In WWW , an index is a document like any other. An index may be built to cover a certain domain of information. For example, at CERN there is a CERN computer center document index . There is a separate functional telephone book index . Indexes may be built by the original information provider, or by a third party as a value-added service.

Indexes may point to other indexes. An index search on one index may turn up another index in the result hit list. In this case, the following algorithm seems appropriate.

Index context

Most index searches nowadays, though some look like intelligent semantically aware searches, are basically associative keyword searches. That is, a document matches a search if there is a large correlation (with or without boolean operations) between the set of words it or its abstract contains and the set of words specified in the search. Let us consider extending these searches to linked indexes.

Each index has a certain context. This may be represented by a set of keywords which may be considered to apply implicitly to everything indexed. For example, in the CERN computer center documentation index, one may imagine that everything in it will be considered as pertaining to the CERN computer center. We might represent the context by the keyword list "CERN computer center documentation physics support".

Context narrowing

Suppose we search a general physics index with the keywords "CERN NEWSLETTER". That index may contain an entry with keyword "CERN" pointing to the CERN index. Therefore, a search on the first index will turn up the CERN index. We should then search the CERN index, but looking only for the keyword "NEWSLETTER". The keyword "CERN" is discarded, as it is assumed by the new context. In this simple model, we can assume that the contextwords could be used directly as the keywords for the index itself.
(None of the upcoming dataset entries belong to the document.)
-- ==== Sys2Proof/Syntax.lean ====
section
/-! DEFINITION. The names of the manual as types, the arguments of its commands, and Instr: one constructor for each
row of spec/opcode_table.json. -/

namespace Sys2Proof

/-! ### Names -/

/-- The three paths between the terminals (00_scope, "The link and its two ends"). -/
inductive Path where
  | a | b | w
deriving DecidableEq, Repr

/-- Which end a terminal is; taken from the ROLE line (R77). -/
inductive Role where
  | mast | truck
deriving DecidableEq, Repr

/-- The two local management ports. -/
inductive Port where
  | lp1 | lp2
deriving DecidableEq, Repr

/-- The three requesters (chapter 9). -/
inductive Requester where
  | lp1 | lp2 | pt
deriving DecidableEq, Repr

/-- Storm levels (chapter 6), in rising order. -/
inductive Level where
  | calm | watch | storm | strike
deriving DecidableEq, Repr

/-- Block lengths in cells (R56). -/
inductive BlockLen where
  | l1 | l2 | l4 | l8 | l16
deriving DecidableEq, Repr

/-- The quality of a cell handed on by the framer: the outcome of its block (R52). -/
inductive Quality where
  | clean | corrected
deriving DecidableEq, Repr

/-! ### What arrives on a path -/

/-- The fields of a superframe header, fourteen bytes of the sixteen (section 3.7). -/
structure Header where
  number : SfNum
  sendTime : BitVec 26
  role : Role
  parked : Bool
  mutingNext : Bool
  level : Level
  lengthCode : BitVec 3
  echoValid : Bool
  epoch : Epoch
  echoOf : BitVec 26
  turnaround : BitVec 16
deriving DecidableEq, Repr

/-- A header as the receiving half meets it: its fields, whether its check passes, and the two time stamps of its first
byte: link time (R48) and the reference clock (R46). -/
structure HeaderArrival where
  header : Header
  checkPasses : Bool
  arrivalLink : Nat
  arrivalRef : Nat
deriving DecidableEq, Repr

/-- A cell: the fields of its 16-byte header and its 240-byte payload (section 3.7). -/
structure Cell where
  fill : Bool
  copyIndex : BitVec 2
  stream : StreamIx
  seq : Seq
  origin : Nat
  payload : List Byte
deriving DecidableEq, Repr

/-- A cell of a received block with the link time at which its last byte arrived (R52). -/
structure CellArrival where
  cell : Cell
  arrival : Nat
deriving DecidableEq, Repr

/-- A block at the moment it can be judged (R51): how many of its bytes were corrupted on the way, whether its check
bytes and its signal arrived, the length it was sent with, and its cells as they were sent. -/
structure BlockArrival where
  corrupted : Nat
  complete : Bool
  sentLength : BlockLen
  cells : List CellArrival
deriving DecidableEq, Repr

/-- What a path's receiving half can meet: a header, the want of one, or a block. The rows of the table that name a
threshold crossed (ALIGNMENT_LOSS and its like) carry the arrival that crosses it. -/
inductive RxEvent where
  | header (h : HeaderArrival)
  | missing
  | block (b : BlockArrival)
deriving DecidableEq, Repr

/-! ### Commands

The arguments of a command are the bytes of its frame (section 9.6): an argument of one byte is a `Byte`, a setting of
two bytes a `BitVec 16`. A setting whose presence bit is clear is `none`. `badPresence` says that a presence byte sets a
bit that names no setting. -/

/-- SET-STREAM's settings (code 9). -/
structure StreamArgs where
  present : Option Byte
  cls : Option Byte
  direction : Option Byte
  editRank : Option Byte
  mode : Option Byte
  preferred : Option Byte
  stagger : Option Byte
  hold : Option (BitVec 16)
  budgetRaw : Option Byte
  granularity : Option Byte
  priority : Option Byte
  badPresence : Bool
deriving DecidableEq, Repr

/-- CLAIM's setting (code 7): the lapse time in seconds. -/
structure ClaimArgs where
  lapse : Option Byte
  badPresence : Bool
deriving DecidableEq, Repr

/-- COMMIT's setting (code 12): the lead in superframes. -/
structure CommitArgs where
  lead : Option (BitVec 16)
  badPresence : Bool
deriving DecidableEq, Repr

/-- READ-COUNTERS' arguments (code 17). -/
structure CounterArgs where
  group : Byte
  clear : Option Byte
  badPresence : Bool
deriving DecidableEq, Repr

/-- SET-PATH's arguments (code 25). -/
structure PathArgs where
  path : Byte
  calmLen : Option Byte
  stormLen : Option Byte
  probation : Option (BitVec 16)
  degrade : Option Byte
  exposure : Option Byte
  shelterMs : Option (BitVec 16)
  badPresence : Bool
deriving DecidableEq, Repr

/-- SET-RADIO-TIMERS' settings (code 26). -/
structure RadioArgs where
  idle : Option Byte
  standby : Option Byte
  badPresence : Bool
deriving DecidableEq, Repr

/-- SET-STORM's settings (code 28). -/
structure StormArgs where
  fieldPolarity : Option Byte
  flashPolarity : Option Byte
  surgePolarity : Option Byte
  debounceMs : Option Byte
  strikeMs : Option (BitVec 16)
  stormClearMin : Option Byte
  watchClearMin : Option Byte
  badPresence : Bool
deriving DecidableEq, Repr

/-- A command as its frame spells it, whoever sends it: the 34 codes of section 9.6. -/
inductive Request where
  | fetch
  | status
  | reset
  | setRank (requester rank : Byte)
  | pin
  | unpin
  | claim (args : ClaimArgs)
  | release
  | setStream (index : Byte) (args : StreamArgs)
  | clearStream (index : Byte)
  | revert
  | commit (args : CommitArgs)
  | abortSwitch
  | readStream (index copy : Byte)
  | readWindow (index : Byte) (start : BitVec 16) (count : Byte)
  | readPath (path : Byte)
  | readCounters (args : CounterArgs)
  | readEvents
  | clearEvents (kinds : BitVec 32)
  | setEnables (kinds : BitVec 32)
  | readSweep
  | readSwitch
  | tunnel (inner : List Byte)
  | pathEnable (path value : Byte)
  | setPath (args : PathArgs)
  | setRadioTimers (args : RadioArgs)
  | wakeRadio
  | setStorm (args : StormArgs)
  | park
  | wake
  | sweep (path : Byte)
  | suspendSweep
  | resumeSweep
  | abortSweep
deriving DecidableEq, Repr

/-- Where a command comes from: a local port, or PT, executing a TUNNEL-REQUEST that names the far port, that port's
rank and its tag (R177). -/
inductive Source where
  | lp (port : Port)
  | pt (farPort : Port) (farRank : Byte) (tag : Byte)
deriving DecidableEq, Repr

/-- The steps of the terminal: one constructor for each row of spec/opcode_table.json, in the table's order. The first
34 are the commands of the management ports, the others what happens to the part. -/
inductive Instr where
  | fetch (port : Port)
  | status (src : Source)
  | reset (src : Source)
  | setRank (src : Source) (requester rank : Byte)
  | pin (src : Source)
  | unpin (src : Source)
  | claim (src : Source) (args : ClaimArgs)
  | release (src : Source)
  | setStream (src : Source) (index : Byte) (args : StreamArgs)
  | clearStream (src : Source) (index : Byte)
  | revert (src : Source)
  | commit (src : Source) (args : CommitArgs)
  | abortSwitch (src : Source)
  | readStream (src : Source) (index copy : Byte)
  | readWindow (src : Source) (index : Byte) (start : BitVec 16) (count : Byte)
  | readPath (src : Source) (path : Byte)
  | readCounters (src : Source) (args : CounterArgs)
  | readEvents (src : Source)
  | clearEvents (src : Source) (kinds : BitVec 32)
  | setEnables (src : Source) (kinds : BitVec 32)
  | readSweep (src : Source)
  | readSwitch (src : Source)
  | tunnel (src : Source) (inner : List Byte)
  | pathEnable (src : Source) (path value : Byte)
  | setPath (src : Source) (args : PathArgs)
  | setRadioTimers (src : Source) (args : RadioArgs)
  | wakeRadio (src : Source)
  | setStorm (src : Source) (args : StormArgs)
  | park (src : Source)
  | wake (src : Source)
  | sweep (src : Source) (path : Byte)
  | suspendSweep (src : Source)
  | resumeSweep (src : Source)
  | abortSweep (src : Source)
  | frameDiscarded (port : Port)
  | unknownCommand (port : Port) (code : Byte)
  | powerOnReset (roleLine : Role)
  | brownoutReset (roleLine : Role)
  | resetPendingDrained
  | resetPendingLimit
  | ingressCell (stream : StreamIx) (payload : List Byte)
  | outboxMove
  | superframeStart
  | slotStart (path : Path)
  | headerReceived (path : Path) (arrival : HeaderArrival)
  | headerMissing (path : Path)
  | epochSplit (path : Path) (arrival : HeaderArrival)
  | acquisitionComplete (path : Path) (arrival : HeaderArrival)
  | alignmentLoss (path : Path) (event : RxEvent)
  | blockJudged (path : Path) (block : BlockArrival)
  | probationComplete (path : Path) (event : RxEvent)
  | recoveryComplete (path : Path) (event : RxEvent)
  | resync (path : Path) (quality : Quality) (copy : CellArrival)
  | releaseEvent (stream : StreamIx)
  | switchDeadline
  | planSwitch
  | claimLapse
  | idleTimerExpiry
  | standbyTimerExpiry
  | warmupTimerExpiry
  | shelterTimerExpiry (path : Path)
  | fieldChange (lineHigh : Bool)
  | fieldDebounceExpiry
  | flashEdge
  | surgeEdge
  | strikeTimerExpiry
  | stormClearTimerExpiry
  | watchClearTimerExpiry
  | peerForget
  | parkComplete
  | parkingLimit
  | sweepPendingStart
  | sweepStepComplete (path : Path) (event : RxEvent)
  | tunnelTimeout (port : Port)
deriving DecidableEq, Repr

end Sys2Proof
end

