-- ==== Sys2Proof/Machine/Paths.lean ====
section
/-! DEFINITION. What follows a change of a path's state: the sweep engine, the time source, the epoch reference path and
the path conditions; entering OFF and ACQUIRE; W's power modes (chapters 4 and 8). -/

namespace Sys2Proof.Machine

/-! ### The path state itself -/

/-- A path's state, with nothing that follows from it. -/
def setState (p : Path) (st : PathState) (s : State) : State := modSup p (fun v => { v with state := st }) s

/-- A transmit queue is emptied; each copy counts as purged (R26, R35, R40). -/
def purgeQueue (p : Path) (s : State) : State :=
  modDisp (fun d => { d with queue := d.queue.set p [], purged := d.purged.upd p (bumpBy (d.queue.get p).length) }) s

/-- The transmitting half stops where it stands: no further slot, and the block in progress goes without its check
bytes (R44, R47, R58). -/
def cutTransmit (p : Path) (s : State) : State :=
  modFramer p (fun f => { f with tx := { f.tx with sending := false, owed := none } }) s

/-- The receiving half has no superframe in judgement and no expected instant: it searches (R48, R60, R64). -/
def searchAgain (p : Path) (s : State) : State :=
  modFramer p (fun f => { f with rx := none, expected := none, parkedMisses := 0 }) s

/-! ### The sweep engine follows its path -/

/-- The margin of a list of failed-block counts: the clean steps before the first failing one (R161). -/
def marginOf (counts : List Nat) : Nat := (counts.takeWhile fun n => decide (n = 0)).length

/-- A sweep ends: the result record is written, the engine is IDLE, SWEEP-END is raised (R157). -/
def endSweep (outcome : SweepOutcome) (byPark : Bool) (c : CurrentSweep) (s : State) : State :=
  raise kindSweepEnd
    (modSweep (fun _ => { engine := .idle, last := some { path := c.path, outcome := outcome, byPark := byPark, counts := c.counts, margin := marginOf c.counts } }) s)

/-- A running sweep is suspended: its path returns to UP, the step in progress is discarded, SWEEP-SUSPENDED is raised
(R162). What follows from the path's state is `settle`'s, so SWEEP-SUSPENDED is raised ahead of TIME-SOURCE (DESIGN CHOICE,
assumption log 43). -/
def suspendRaw (c : CurrentSweep) (s : State) : State :=
  raise kindSweepSuspended
    (modSweep (fun w => { w with engine := .suspended { c with taken := 0, failed := 0 } }) (setState c.path .up s))

/-- What the sweep engine does after a change of a path's state or of the effective level (R159, R162, R166). -/
def sweepFollow (s : State) : State :=
  match s.sweep.engine with
  | .running c =>
    if pstate s c.path ≠ .sweep then endSweep .pathLost false c s
    else if stormy s.storm.effective || !otherEligible s c.path then suspendRaw c s
    else s
  | .pending c =>
    if pstate s c.path = .off ∨ pstate s c.path = .shelter then endSweep .pathLost false c s else s
  | _ => s

/-! ### The time source and the epoch reference path -/

/-- The first path in the order A, B, W that is UP (R78, R152). -/
def firstUp (s : State) : Option Path := allPaths.find? fun p => decide (pstate s p = .up)

/-- The record state after the source became `src` (R78). -/
def timeStateFor (src : Option Path) : TimeState → TimeState
  | .free => .free
  | .locked => if src.isSome then .locked else .holdover
  | .holdover => if src.isSome then .locked else .holdover

/-- The MAST re-selects its time source; a change raises TIME-SOURCE. In HOLDOVER link time runs freely, so a correction
still being spread is dropped (R78). A TRUCK has no source (R77). -/
def reselectSource (s : State) : State :=
  if s.role = .truck ∨ firstUp s = s.time.source then s
  else
    raise kindTimeSource
      (modClock (fun c => if firstUp s = none then { c with slew := none } else c)
        (modTime (fun t => { t with source := firstUp s, state := timeStateFor (firstUp s) t.state }) s))

/-- A change of the epoch reference path, or its loss, clears the split count (R152). -/
def reselectRef (s : State) : State :=
  if firstUp s = s.switch.refPath then s
  else modSwitch (fun w => { w with refPath := firstUp s, split := 0 }) s

/-! ### The path conditions -/

/-- PATH-DEGRADED holds while a path is DEGRADED (R63). -/
def evalDegraded (s : State) : State :=
  setCond kindPathDegraded (allPaths.any fun p => decide (pstate s p = .degraded)) s

/-- The largest delay estimate that is set, in 1/8 µs (R81). -/
def maxDelay (s : State) : Option Nat :=
  allPaths.foldl
    (fun acc p =>
      match acc, (s.sup.get p).delay with
      | some m, some d => some (max m d)
      | none, d => d
      | m, none => m) none

/-- The required hold of a stream in 1/8 µs: its stagger where the mode has one, the delay, 250 µs (R81). -/
def requiredHold (d : Descriptor) (delay : Nat) : Nat :=
  (if staggered d.mode then d.stagger * unitUs * 8 else 0) + delay + 250 * 8

/-- The lowest inbound stream whose hold is less than its required hold (R81). -/
def shortIndex (s : State) : Option StreamIx :=
  match maxDelay s with
  | none => none
  | some m =>
    allStreams.find? fun i =>
      inbound s.role (sget s.plan.active i) &&
        decide (holdUs (sget s.plan.active i) * 8 < requiredHold (sget s.plan.active i) m)

/-- HOLD-SHORT and its index are evaluated again (R81). -/
def evalHoldShort (s : State) : State :=
  setCond kindHoldShort (shortIndex s).isSome (modTime (fun t => { t with holdShort := shortIndex s }) s)

/-- Everything that follows a change of a path's state. The sweep engine follows first, and the time source is then selected
once: a source that leaves UP while a sweep returns another path to UP passes to it without HOLDOVER between (DESIGN
CHOICE, assumption log 38). -/
def settle (s : State) : State := evalHoldShort (evalDegraded (reselectRef (reselectSource (sweepFollow s))))

/-! ### OFF and ACQUIRE -/

/-- A cause of OFF holds for a path (R60). -/
def offCause (s : State) (p : Path) : Bool :=
  !(s.sup.get p).enable || isParked s ||
    (decide (p = .w) && (decide (s.radio.mode = .standby) || decide (s.radio.mode = .warmup)))

/-- The path enters OFF (R60). -/
def enterOff (p : Path) (s : State) : State :=
  purgeQueue p (searchAgain p
    (modFramer p (fun f => { f with tx := { sending := false, nextSlot := 0, closing := false, owed := none } })
      (modSup p (fun v => { v with state := .off, shelterTimer := none, delay := none, acqRun := 0, probCount := 0, probMet := false, recCount := 0, missRun := 0 }) s)))

/-- The path enters ACQUIRE with its estimate unset and an empty run, searching for headers (R61, R64). A closing header
still owed, by a SHELTER that ends before the next superframe start, is dropped: the full superframe of R43 begins there
(DESIGN CHOICE, assumption log 45). -/
def enterAcquire (p : Path) (s : State) : State :=
  searchAgain p (modFramer p (fun f => { f with tx := { f.tx with closing := false } })
    (modSup p (fun v => { v with state := .acquire, shelterTimer := none, delay := none, acqRun := 0 }) s))

/-- A path moves into or out of OFF as its causes stand (R60). -/
def followOff (p : Path) (s : State) : State :=
  if offCause s p then (if pstate s p = .off then s else enterOff p s)
  else if pstate s p = .off then enterAcquire p s
  else s

/-- All paths follow their causes of OFF, and what follows from that. -/
def refreshOff (s : State) : State := settle (followOff .w (followOff .b (followOff .a s)))

/-! ### W's power modes (section 4.4) -/

/-- W changes its power mode; every change raises RADIO-POWER. -/
def setMode (m : PowerMode) (s : State) : State :=
  if s.radio.mode = m then s else raise kindRadioPower (modRadio (fun r => { r with mode := m }) s)

/-- The idle timer starts where R70 lets it run, for the idle setting × 100 ms. -/
def startIdle (s : State) : State :=
  modRadio (fun r => { r with idleTimer := if s.storm.effective = .calm ∧ r.idleSet ≠ 0 then some (r.idleSet * 100 * msUs) else none }) s

/-- The standby timer starts where R71 lets it run, for the standby setting × 5 s. -/
def startStandby (s : State) : State :=
  modRadio (fun r => { r with standbyTimer := if s.storm.effective = .calm ∧ r.standbySet ≠ 0 then some (r.standbySet * 5 * secUs) else none }) s

/-- A W in IDLE returns to ACTIVE: the standby timer stops and the idle timer starts (R70, R72, R73). -/
def idleToActive (s : State) : State :=
  startIdle (setMode .active (modRadio (fun r => { r with standbyTimer := none }) s))

/-- A W in STANDBY is woken into WARMUP (R72). -/
def standbyToWarmup (s : State) : State :=
  modRadio (fun r => { r with warmTimer := some warmupUs }) (setMode .warmup s)

/-- A wake request from dispatch (R29, R33, R72): it acts on a W in STANDBY alone. -/
def wakeRequest (s : State) : State := if s.radio.mode = .standby then standbyToWarmup s else s

/-- Dispatch reports a copy placed on W (R31, R70). -/
def reportCopy (s : State) : State :=
  match s.radio.mode with
  | .active => startIdle s
  | .idle => idleToActive s
  | _ => s

/-- W's power control at a change of the effective level (R73). -/
def radioLevel (s : State) : State :=
  if s.storm.effective = .calm then
    (if s.radio.mode = .active then startIdle s else s)
  else
    match s.radio.mode with
    | .idle => idleToActive (modRadio (fun r => { r with idleTimer := none }) s)
    | .standby => standbyToWarmup (modRadio (fun r => { r with idleTimer := none, standbyTimer := none }) s)
    | _ => modRadio (fun r => { r with idleTimer := none, standbyTimer := none }) s

end Sys2Proof.Machine
end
A simple algorithm, then, would be for the server to discard from a search list any keywords matching the index's context -- but is this really what we want to do? Perhaps those keywords have a more refined meaning within the context. For example, if I am looking for documents about document storage schemes at CERN, I might search the index with the keyword "documents". I don't want this to be discarded because it is in the context: I am looking for documents about documents. It is understood that we are already within the context of computer center documentation, so to ask about documentation in this context implies more than that I am looking for a document.

A more refined approach would therefore be to strip from the search those keywords which were used in order to find the index. The keyword list for the entry of one index within anotherthen reflects the change in context.

Context Broadening

We have discussed here only a narrowing of context, not a broadening. One can imagine also a reference to a broader context index. In this case, perhaps one should add to the search some keywords which come from the original context but were not expressed. This would be dangerous, and people would not like it as they often feel that they are expressing their request in absolute terms even when they are not. Also, they may have been trying to escape from too restricing a context.

One should also consider a search which traces hypertext links as well as using indexes.